Let $(X,\mathcal{S},\mu)$ be a measure space. I know two ways of extending it to a complete measure space:

1. Forming the "completion" $(X,\hat{\mathcal{S}},\hat{\mu})$, where $\hat{\mathcal{S}}$ is the collection of sets of the form $E\cup Z$, where $E\in\mathcal{S}$ and $Z$ is $\mu$-negligible, and $$\hat{\mu}(E\cup Z)\mathrel{\mathop{:}}=\mu(E).$$
2. Hahn-Kologorov extension: Extend $\mu$ to an outer measure $\mu^\ast$, and restrict it to the set $\mathcal{M}(\mu^\ast)$ of $\mu^\ast$-measurable sets, forming the complete measure space $(X,\mathcal{M}(\mu^\ast),\mu^\ast|_{\mathcal{M}(\mu^\ast)})$.
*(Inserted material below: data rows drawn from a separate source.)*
/-- A line must leave the cache: at once when no copy is outside, else after its copies have been recalled as for a write (R343). -/
def evict (s : Block) (line : Nat) : Block :=
  let d := dirAt s line
  if d.st = .u then cacheDrop s line
  else
    let s := cacheSetPut s line ((cacheSet s line).map (fun w => if w.line = line then { w with going := true } else w))
    if d.st = .b then s else startRecall s line false d.sharers

/-- Replacement: when more than `room` lines of a set are there to stay, the least recently used of them leaves (R278). -/
def cacheFit (s : Block) (line room : Nat) : Block :=
  let stay := (cacheSet s line).filter (fun w => !w.going)
  if stay.length ≤ room then s
  else match stay.getLast? with
    | some w => evict s w.line
    | none => s

/-- A line that is in the cache is used under a hint (R279). -/
def cacheHit (s : Block) (w : CLine) (hint : Nat) (write : Bool) : Block :=
  let s := sliceEvent s (w.line * 128) 1
  let w1 := { w with dirty := w.dirty || write }
  let rest := (cacheSet s w.line).filter (fun x => x.line != w.line)
  match hint with
  | 0 => cacheSetPut s w.line (w1 :: rest)
  | 1 => cacheSetPut s w.line ((cacheSet s w.line).map (fun x => if x.line = w.line then w1 else x))
  | _ =>
    let s := if w1.dirty then stackEvent s (w.line * 128) 2 else s
    evict (cacheSetPut s w.line ((cacheSet s w.line).map (fun x => if x.line = w.line then { w with dirty := false } else x))) w.line

/-- A line comes into the cache as the most recently used. -/
def cacheFill (s : Block) (line : Nat) (write full : Bool) : Block :=
  let s := if write && full then s else stackEvent s (line * 128) 1
  cacheFit (cacheSetPut s line (⟨line, write, false⟩ :: cacheSet s line)) line 16

/-- One access to a line of HBM under its hint (R279, R280). The data stand in memory; the cache decides only where an
access is counted and which lines it holds. `full` marks a write of the whole line. -/
def cacheTouch (s : Block) (a hint : Nat) (write full : Bool) : Block :=
  if hbmEnd ≤ a then s else
    let line := lineOf a
    match (cacheSet s line).find? (fun w => w.line == line) with
    | some w => cacheHit s w hint write
    | none =>
      let s := sliceEvent s a 2
      if hint = 0 then cacheFill s line write full else stackEvent s a (if write then 2 else 1)

/-- A combine works on the cached line: an absent line is allocated first, whatever the hint (R282). -/
def cacheCombine (s : Block) (a hint : Nat) : Block :=
  if hbmEnd ≤ a then s else
    let line := lineOf a
    match (cacheSet s line).find? (fun w => w.line == line) with
    | some w => cacheHit s w hint true
    | none =>
      let s := cacheFill (sliceEvent s a 2) line true false
      if hint = 2 then evict (stackEvent s a 2) line else s

/-- A line that a cluster takes stands in the cache, for the directory is inclusive (R343): under KEEP as the most recently
used; else an absent line comes in as the least recently used, and a present one stays there under STREAM and takes that place
under LAST (log 92). -/
def cacheLend (s : Block) (line hint : Nat) : Block :=
  match (cacheSet s line).find? (fun w => w.line == line) with
  | some w =>
    if hint ≤ 1 then cacheHit s w hint false
    else cacheSetPut (sliceEvent s (line * 128) 1) line ((cacheSet s line).filter (fun x => x.line != line) ++ [w])
  | none =>
    let s := sliceEvent s (line * 128) 2
    if hint = 0 then cacheFill s line false false
    else
      let s := cacheFit (stackEvent s (line * 128) 1) line 15
      cacheSetPut s line (cacheSet s line ++ [⟨line, false, false⟩])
The completion is the smallest complete measure space containing $(X,\mathcal{S},\mu)$, so I know that $$(X,\hat{\mathcal{S}},\hat{\mu})\subseteq(X,\mathcal{M}(\mu^\ast),\mu^\ast|_{\mathcal{M}(\mu^\ast)}).$$ My question is whether this inclusion can be a proper one. I know that the completion and Hahn-Kolmogorov extension of the Borel measure space both give the Lebesgue measure space.

Answer 1

The inclusion can be proper.

Let $X=[0,1]$, $\mathcal{S}$ the countable - co-countable $\sigma$-algebra and $\mu$ the measure defined as $\mu(A)=0$ if $A$ is countable and $\mu(A)=+\infty$ if $A$ is co-countable.

Clearly $(X, \mathcal{S}, \mu)$ is complete, so $(X,\hat{\mathcal{S}},\hat{\mu}) = (X, \mathcal{S}, \mu)$.
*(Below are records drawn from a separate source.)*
-- ==== Sys2Proof/Machine/Sync.lean ====
section
/-! DEFINITION. Sync objects (R203 to R207), barriers (R427 to R431), the ledger's ring (R439, R442), the start of a sketch
generation (R452 to R454), and the end of a stream (R192 to R195, R215). -/

namespace Sys2Proof.Machine

open Sys2Proof

/-! ### Writing ledger entries to the ring (R439, R442) -/

/-- Bytes of the ring that hold no unexported entry. -/
def ledgerFree (s : Block) : Nat := odNat s 0x9300 2 - s.ledger.lens.foldl (· + ·) 0

/-- Place one entry at the write pointer; an entry may cross the ring's end. -/
def ledgerPlace (s : Block) (e : List Byte) : Block :=
  let size := odNat s 0x9300 2
  let base := odNat s 0x9300 1
  let off := s.ledger.wptr % size
  let head := e.take (size - off)
  let tail := e.drop (size - off)
  let s := innerWrite s none 0 (base + off) head
  let s := if tail.isEmpty then s else innerWrite s none 0 base tail
  { s with ledger := { s.ledger with wptr := s.ledger.wptr + e.length, lens := s.ledger.lens ++ [e.length] } }

/-- The oldest entries given up so that `need` bytes are free: how many, and the lengths left. -/
def ledgerDrop (size need : Nat) : List Nat → Nat → Nat × List Nat
  | [], n => (n, [])
  | l :: t, n => if (l :: t).foldl (· + ·) 0 + need ≤ size then (n, l :: t) else ledgerDrop size need t (n + 1)

/-- Write the waiting entries while the ring takes them; under WRAP the oldest unexported ones give way and a GAP entry
tells how many (R442). -/
def ledgerFlushN : Nat → Block → Block
  | 0, s => s
  | fuel + 1, s =>
    match s.ledger.waiting with
    | [] => s
    | e :: rest =>
      if e.length ≤ ledgerFree s then
        ledgerFlushN fuel (ledgerPlace { s with ledger := { s.ledger with waiting := rest } } e)
      else if odNat s 0x9300 4 = 1 then
        let (n, left) := ledgerDrop (odNat s 0x9300 2) (e.length + 32) s.ledger.lens 0
        let s := { s with ledger := { s.ledger with lens := left, waiting := rest } }
        let s := odPut s 0x9300 5 ((odNat s 0x9300 5 + n) % 2 ^ 32)
        let s := ledgerPlace s e
        ledgerFlushN fuel (ledgerPut s 9 (natLe 8 n ++ natLe 8 0))
      else s

/-- Write the waiting entries of the ledger. -/
def ledgerFlush (s : Block) : Block := ledgerFlushN (2 * s.ledger.waiting.length + 2) s

/-! ### Groups and their formation tree (R374, R377) -/

def group0 : Group := ⟨0, false, false, 0, 0, 0, 0, 0, 0, 0, 0, [], 0, [], [], []⟩
def groupAt (s : Block) (i : Nat) : Group := tget group0 s.truss.groups i
def groupPut (s : Block) (i : Nat) (g : Group) : Block :=
  { s with truss := { s.truss with groups := tset group0 s.truss.groups i g } }
/-- The entry that holds a GID. -/
def groupByGid (s : Block) (gid : Nat) : Option (Nat × Group) :=
  s.truss.groups.find? (fun e => e.2.gid == gid && e.2.state != 0)
/-- Parent of rank r > 0. -/
def treeParent (r : Nat) : Nat := (r - 1) / 8
/-- Children of a rank. -/
def treeChildren (m r : Nat) : List Nat := ((List.range 8).map (fun k => 8 * r + k + 1)).filter (fun c => decide (c < m))

/-! ### Members and planes (R375, R392, R393) -/

/-- No member. -/
def member0 : Member := ⟨0, 127, false⟩
/-- The member of a rank. -/
def memberAt (g : Group) (rank : Nat) : Member := g.members.getD rank member0

/-- A plane usable toward a member: for another rack, one whose port carries traffic and whose switch is heard (R321, R393). -/
def memberPlane (s : Block) (m : Member) (k : Nat) : Option Nat :=
  ((List.range 18).map (fun i => (k + i) % 18)).find? (fun p =>
    if m.rack.toNat = ownRack s then planeUsable s p m.slot.toNat else portUp s p && !(planeAt s p).lost)

/-- Nominal plane of packet `j` of a piece (R392). -/
def railPlane (rails j srank drank : Nat) : Nat := ((j % rails) * 18 / rails + (srank + drank) % (18 / rails)) % 18

/-! ### Starting a sketch generation (R452 to R454) -/

/-- Whether a release with this TREL triggers a sketch of step `n` (R452). -/
def sketchTriggers (s : Block) (n trel : Nat) : Bool :=
  match s.sketch.armed with
  | some a =>
    if a.mode = 1 then n % a.period.toNat == 0
    else if a.mode = 2 then decide (s.sketch.lastTrel.toNat / a.period.toNat < trel / a.period.toNat)
    else false
  | none => false

/-- Length of the shard in bytes (R449). -/
def shardLength (a : ArmSt) : Nat := a.extents.foldl (fun n e => n + e.2) 0

/-- Whether a module line belongs to the shard. -/
def lineInShard (a : ArmSt) (line : Nat) : Bool := (shardOffset a.extents (line * 128) 0).isSome

/-- A generation as its trigger begins it. -/
def newGen (step trel : Word) (phase : GenPhase) (state : Nat) (st : Status) (protect : List Nat) : GenSt :=
  ⟨step, trel, phase, state, st, protect, [], [], 0, 0, 0, [], [], 0, .ok, 0xFFFFFFFF, false, [], []⟩

/-- Arming begins: every shard granule is protected and every shard line held in M is recalled to S (R454). A trigger that
falls while a generation is in progress is skipped (R453). -/
def beginArming (s : Block) (trel : Nat) : Block :=
  match s.sketch.armed, s.sketch.gen with
  | some a, none =>
    let g := newGen (BitVec.ofNat 64 (stepCounter s)) (BitVec.ofNat 64 trel) .arming 0 .ok (List.range (shardLength a / 65536))
    let s := { s with sketch := { s.sketch with gen := some g } }
    let s := odPut s 0xA000 2 2
    let lines := (s.coh.dir.filter (fun e => e.2.st == .m && lineInShard a e.1)).map (·.1)
    lines.foldl (fun s l => startRecall s l true (dirAt s l).sharers) s
  | some _, some _ =>
    let skip := (BitVec.ofNat 64 (stepCounter s), BitVec.ofNat 64 trel)
    odBump { s with sketch := { s.sketch with skips := s.sketch.skips ++ [skip] } } 0xA020 6 1
  | none, _ => s

/-! ### Barriers (R427, R428) -/

def barrier0 : BarrierSt := ⟨2 ^ 64, 0, 0, [], none, none⟩
def barrierAt (s : Block) (b : Nat) : BarrierSt := tget barrier0 s.barriers b
def barrierPut (s : Block) (b : Nat) (x : BarrierSt) : Block := { s with barriers := tset barrier0 s.barriers b x }
/-- Fields of a barrier entry (R427). -/
def barrierEn (x : BarrierSt) : Bool := bit x.cfg 0
def barrierStep (x : BarrierSt) : Bool := bit x.cfg 1
def barrierGidx (x : BarrierSt) : Nat := bits x.cfg 8 10
def barrierArriveObj (x : BarrierSt) : Nat := bits x.cfg 32 14
def barrierReleaseObj (x : BarrierSt) : Nat := bits x.cfg 48 14
def barrierParties (x : BarrierSt) : Nat := bits x.cfg 64 16

/-- Generation number carried in packets: that of the generation in progress. -/
def barrierGen10 (x : BarrierSt) : BitVec 10 := BitVec.ofNat 10 (x.gen.toNat + 1)

/-- A BARRIER packet to a member: requester 625, one payload slot (R315, R429). -/
def barrierSend (s : Block) (g : Group) (drank : Nat) (release : Bool) (gen10 : BitVec 10) (trel : Word) : Block :=
  let m := memberAt g drank
  let slot := g.gid % 2 ^ 32 + ownRack s * 2 ^ 32 + m.rack.toNat * 2 ^ 42 + gen10.toNat * 2 ^ 52 +
    (if release then 2 ^ 62 else 0) + trel.toNat * 2 ^ 64
  match memberPlane s m (railPlane 1 0 g.rank drank) with
  | none => s
  | some k => sendPkt s ⟨0x20, m.slot.toNat, some k, false, 625, 0, tget 0 s.fab.gen m.slot.toNat, 0, 0, 0, [BitVec.ofNat 128 slot]⟩

/-- An arrival as it is kept: the child's rank and the generation it arrives at. -/
def arrivalKey (gen10 : BitVec 10) (rank : Nat) : Nat := gen10.toNat * 2 ^ 20 + rank

/-- A release is set: it goes down the tree, and a triggering step release begins arming (R428, R454). -/
def barrierReleaseSet (s : Block) (b : Nat) (trel : Word) : Block :=
  let x := barrierAt s b
  let g := groupAt s (barrierGidx x)
  let s := barrierPut s b { x with release := some trel }
  let s := (treeChildren g.m g.rank).foldl (fun s c => barrierSend s g c true (barrierGen10 x) trel) s
  if barrierStep x && sketchTriggers s (stepCounter s) trel.toNat then beginArming s trel.toNat else s

/-- A member that has arrived and holds its children's arrivals tells its parent; rank 0 sets TREL (R428). -/
def barrierUp (s : Block) (b : Nat) : Block :=
  let x := barrierAt s b
  let g := groupAt s (barrierGidx x)
  if barrierEn x ∧ x.arrived.isSome ∧ x.release.isNone ∧ (treeChildren g.m g.rank).all (fun c => x.children.contains (arrivalKey (barrierGen10 x) c)) then
    if g.rank = 0 then barrierReleaseSet s b (BitVec.ofNat 64 (hallNat s + 1000 * odNat s 0x9000 4))
    else barrierSend s g (treeParent g.rank) false (barrierGen10 x) 0
  else s

/-- The member arrives when the count of ARRIVE reaches PARTIES · (GEN + 1) (R428). -/
def barrierCount (s : Block) (obj b : Nat) : Block :=
  let x := barrierAt s b
  if barrierEn x ∧ barrierArriveObj x = obj ∧ x.arrived.isNone ∧
      barrierParties x * (x.gen.toNat + 1) ≤ (syncAt s obj).count.toNat then
    barrierUp (barrierPut s b { x with arrived := some (hallNow s) }) b
  else s

/-- Every barrier whose ARRIVE object changed. -/
def barrierCheck (s : Block) (obj : Nat) : Block :=
  (s.barriers.map (·.1)).foldl (fun s b => barrierCount s obj b) s

/-! ### Signals (R204) -/

/-- SIGNAL ADD: dropped and counted on an aborted object. -/
def signalAdd (s : Block) (obj : Nat) (v : Word) : Block :=
  let o := syncAt s obj
  if o.aborted then report (odBump s 0x4330 3 1) unitSync 3 1 .aborted obj
  else
    let s := { s with wraps := s.wraps + (o.count.toNat + v.toNat) / 2 ^ 64 }
    barrierCheck (countEvent (syncPut s obj { o with count := o.count + v }) unitSync 1 1) obj

/-- The sequencer whose launch object this is: tiles 0 to 511, Plumb groups, Truss engines, Sketch (R190, R224, R371,
R447). -/
def launchSeq (obj : Nat) : Option Nat := if obj < 545 then some obj else none

/-- A STOPPED sequencer returns to RUNNING with n := v (R195). -/
def restartSeq (s : Block) (obj : Nat) (v : Word) : Block :=
  match launchSeq obj with
  | none => s
  | some q =>
    let x := seqAt s q
    if x.running then s
    else
      let s := seqPut s q { x with running := true, n := v.toNat }
      if q < 512 then odSetBit s 0x4330 2 q false else s

/-- SIGNAL SET: the count takes VALUE, the abort flag clears, and a STOPPED sequencer restarts. -/
def signalSet (s : Block) (obj : Nat) (v : Word) : Block :=
  let s := countEvent (syncPut s obj ⟨v, false⟩) unitSync 1 1
  barrierCheck (restartSeq s obj v) obj

/-! ### Streams: their commands in memory, and their ends -/

/-- Kinds of sequencers. -/
def isTileSeq (q : Nat) : Bool := decide (q < 512)
def isPlumbSeq (q : Nat) : Bool := decide (512 ≤ q) && decide (q < 528)
def isTrussSeq (q : Nat) : Bool := decide (528 ≤ q) && decide (q < 544)

/-- Number of Plumb groups G (R221). -/
def plumbGroups (s : Block) : Nat := odNat s 0x5100 1

/-- Unit number that stands for a sequencer: a Plumb group by its first cluster (R225). -/
def seqUnit (s : Block) (q : Nat) : Nat :=
  if isTileSeq q then unitTile q
  else if isPlumbSeq q then unitPlumb ((q - 512) * (64 / plumbGroups s))
  else if isTrussSeq q then unitTruss (q - 528) else unitSketch

/-- Units of a sequencer: a Plumb group's are its clusters (R220). -/
def seqUnits (s : Block) (q : Nat) : List Nat :=
  if isPlumbSeq q then (List.range (64 / plumbGroups s)).map (fun k => seqUnit s q + k) else [seqUnit s q]

/-- REQ of a sequencer's fabric requests (R315). -/
def seqReq (q : Nat) : Nat :=
  if isTileSeq q then 96 + q
  else if isPlumbSeq q then Config.plumbReq (q - 512)
  else if isTrussSeq q then 608 + (q - 528) else 624

/-- Owner unit of a sequencer's accesses (R347). -/
def seqOwner (s : Block) (q : Nat) : Requester :=
  if isTrussSeq q then some (ownSlot s, 16 + (q - 528)) else if q = 544 then some (ownSlot s, 32) else none

/-- Class of a sequencer for sampling: tiles, Plumb, Truss, Sketch (R522). -/
def seqClass (q : Nat) : Nat :=
  if isTileSeq q then 0 else if isPlumbSeq q then 2 else if isTrussSeq q then 3 else 4

/-- Whether `[a, a + n)`, a rack address, lies in the memory that a sequencer's blocks, bases and records may use: the
tile's own scratchpad or own HBM; for Plumb HBM, local stores and stream tables; else HBM (R197, R224, R371, R447). -/
def seqMem (s : Block) (q a n : Nat) : Bool :=
  let l := rackLocal a
  isOwn s a &&
    (inHbm l n || (isTileSeq q && inScratch q l n) ||
      (isPlumbSeq q && ((decide (plumbBase ≤ l) && decide (l + n ≤ plumbBase + 0x4000000)) ||
        (decide (plumbTableBase ≤ l) && decide (l + n ≤ plumbTableBase + 0x20000)))))

/-- Opcode of a command. -/
def cmdOpcode (w : BitVec 128) : Nat := bits w.toNat 0 8
/-- A field of a command. -/
def cmdBits (w : BitVec 128) (lo n : Nat) : Nat := bits w.toNat lo n

/-- Word `i` of a stream, as memory holds it. -/
def streamWord (s : Block) (st : StreamSt) (i : Nat) : BitVec 128 :=
  BitVec.ofNat 128 (memLe s (rackLocal st.base + 16 * i) 16)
On the other hand, any $E\subseteq [0,1]$ is $\mu^*$-measurable and $\mu^*(E)=0$ if $E$ is countable and $\mu^*(E)=+\infty$ if $E$ is not countable. So $(X,\mathcal{M}(\mu^\ast),\mu^\ast|_{\mathcal{M}(\mu^\ast)}) = (X,2^X, \mu^*)$.

So we have $$(X,\hat{\mathcal{S}},\hat{\mu})\subsetneq \left (X,\mathcal{M}(\mu^\ast),\mu^\ast|_{\mathcal{M}(\mu^\ast)} \right)$$